Wow. People love or hate this book. I love this book but I can where some people might object.
Why I love it: It is well written, it has many examples, it covers many subjects, it has a sense of humor (many reviewers do not have a sense of humor) and I found myself referencing this book as I took subsequent quantitative-oriented classes in my MBA program.
Why some people may hate it: 1. European MBA programs are much more quantitatively oriented. The MBAs from Belgium and London tell me that 50% of their grade in most classes requires proving or deriving a formula. This book won't tell you how to do that or address those hairy mathmatical models. 2. Finance practitioners, options traders, investment bankers aren't wild about this book. It is not in-depth quantitative in its nature. I don't believe practitioners should be reading a general book such as this. If they are reading this book, then this should be only one of several works they should be reading. 3. Finance is hard work!
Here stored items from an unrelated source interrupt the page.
/-- Every instruction keeps the invariant. -/
theorem exec_keeps_inv {i : Instr} {s t : State} (hinv : s.Inv) (h : exec i s = .next t) : t.Inv := by
  rcases exec_next_cases h with ⟨cfg, -, hfits, rfl⟩ | ⟨hf, -, hrest⟩
  · exact inv_reset hfits
  obtain ⟨hrun, hset⟩ := (State.inv_iff_running hf).1 hinv
  have hb : s.begin.Running := hrun.begin
  have hd := Cfg.valid_reserved hrun.valid
  suffices hboth : t.Running ∧ settled t.cfg t.rxbuf from (State.inv_iff_running hboth.1.not_fault).2 hboth
  rcases hrest with ⟨ht, -⟩ | ⟨p, -, hp, hfull, rfl⟩ | ⟨now, rx, -, hok⟩ | ⟨arrived, hrow, hcap, rfl⟩ |
    ⟨p, now, -, hp, rfl⟩ | ⟨raw, -, rfl⟩ | ⟨now, -, hok⟩
  · rw [ht]; exact ⟨hb.returns _, hset⟩
  · exact ⟨(hb.qPush hp hfull).returns _, hset⟩
  · refine ⟨hb.cycle hok, ?_⟩
    obtain ⟨-, hcfg, -⟩ := cycle_frame hok
    obtain ⟨hsettled, -⟩ := cycle_rxbuf hok
    rw [hcfg]
    exact hsettled
  · have hfilled : ({ s.begin with rxbuf := s.rxbuf ++ arrived } : State).Running := { hb with
      rxbuf_fits := by
        rcases hcap with rfl | hcap
        · simpa using hrun.rxbuf_fits
        · rw [List.length_append]; exact hcap }
    refine ⟨hfilled.tryDecode, ?_⟩
    rw [State.tryDecode_rxbuf]
    rcases hrow with ⟨-, rfl⟩ | ⟨-, rfl⟩ | ⟨-, rfl⟩ | ⟨-, rfl⟩ | ⟨b, -, rfl⟩
    · simpa [scan_settled hd hset] using hset
    all_goals exact settled_scan_snoc hd hset _
  · exact ⟨hb.submit hp now, by rw [submit_rxbuf, submit_frame]; exact hset⟩
  · exact ⟨hb.onFrameReceived raw, by simpa using hset⟩
  · exact ⟨hb.onTick hok, by rw [onTick_frame hok]; exact hset⟩

/-- Everything a step that answers a next state can do: nothing, or the oldest request, decoded. -/
theorem step_next_cases {s t : State} (h : step s = .next t) :
    t = s ∨ ∃ r rest i, s.inbox = r :: rest ∧ decode s.cfg r = .ok i ∧ exec i { s with inbox := rest } = .next t := by
  unfold step at h
  cases hin : s.inbox with
  | nil =>
    simp only [State.fetch, hin] at h
    cases h; exact .inl rfl
  | cons r rest =>
    simp only [State.fetch, hin] at h
    cases hdec : decode s.cfg r with
    | error e => rw [hdec] at h; cases h
    | ok i => rw [hdec] at h; exact .inr ⟨r, rest, i, rfl, hdec, h⟩

/-- Settles O8: the state without the request that is taken still meets the invariant, and the instruction keeps it. -/
theorem stepKeepsInvariant : Obligations.StepKeepsInvariant := by
  intro s t hinv hstep
  rcases step_next_cases hstep with rfl | ⟨r, rest, i, -, -, hexec⟩
  · exact hinv
  · have htaken : ({ s with inbox := rest } : State).Inv := { hinv with }
    exact exec_keeps_inv htaken hexec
Most of my MBA peers were blindsided by the amount of effort required by the class (as I was). Even the Sr. financial analysts in my class were challenged by the work. If you're not sharp on your math skills, your finance class will make you choke! Any book that would purport to tell you everything you need to know for a basic corp. finance class would be a multivolume set! Don't demand miracles from one textbook!
Do yourself a favor: If you do use this book or subsequent volumes, purchase the study guide and solutions guide as well! And attend teaching assistant sessions if you can!
About CAPM, APT and WACC: they are addressed in this book. Maybe not to the extent that they should be, but then again, this book is a survey of issues. My prof spent lots of time on those subjects even though the book did not.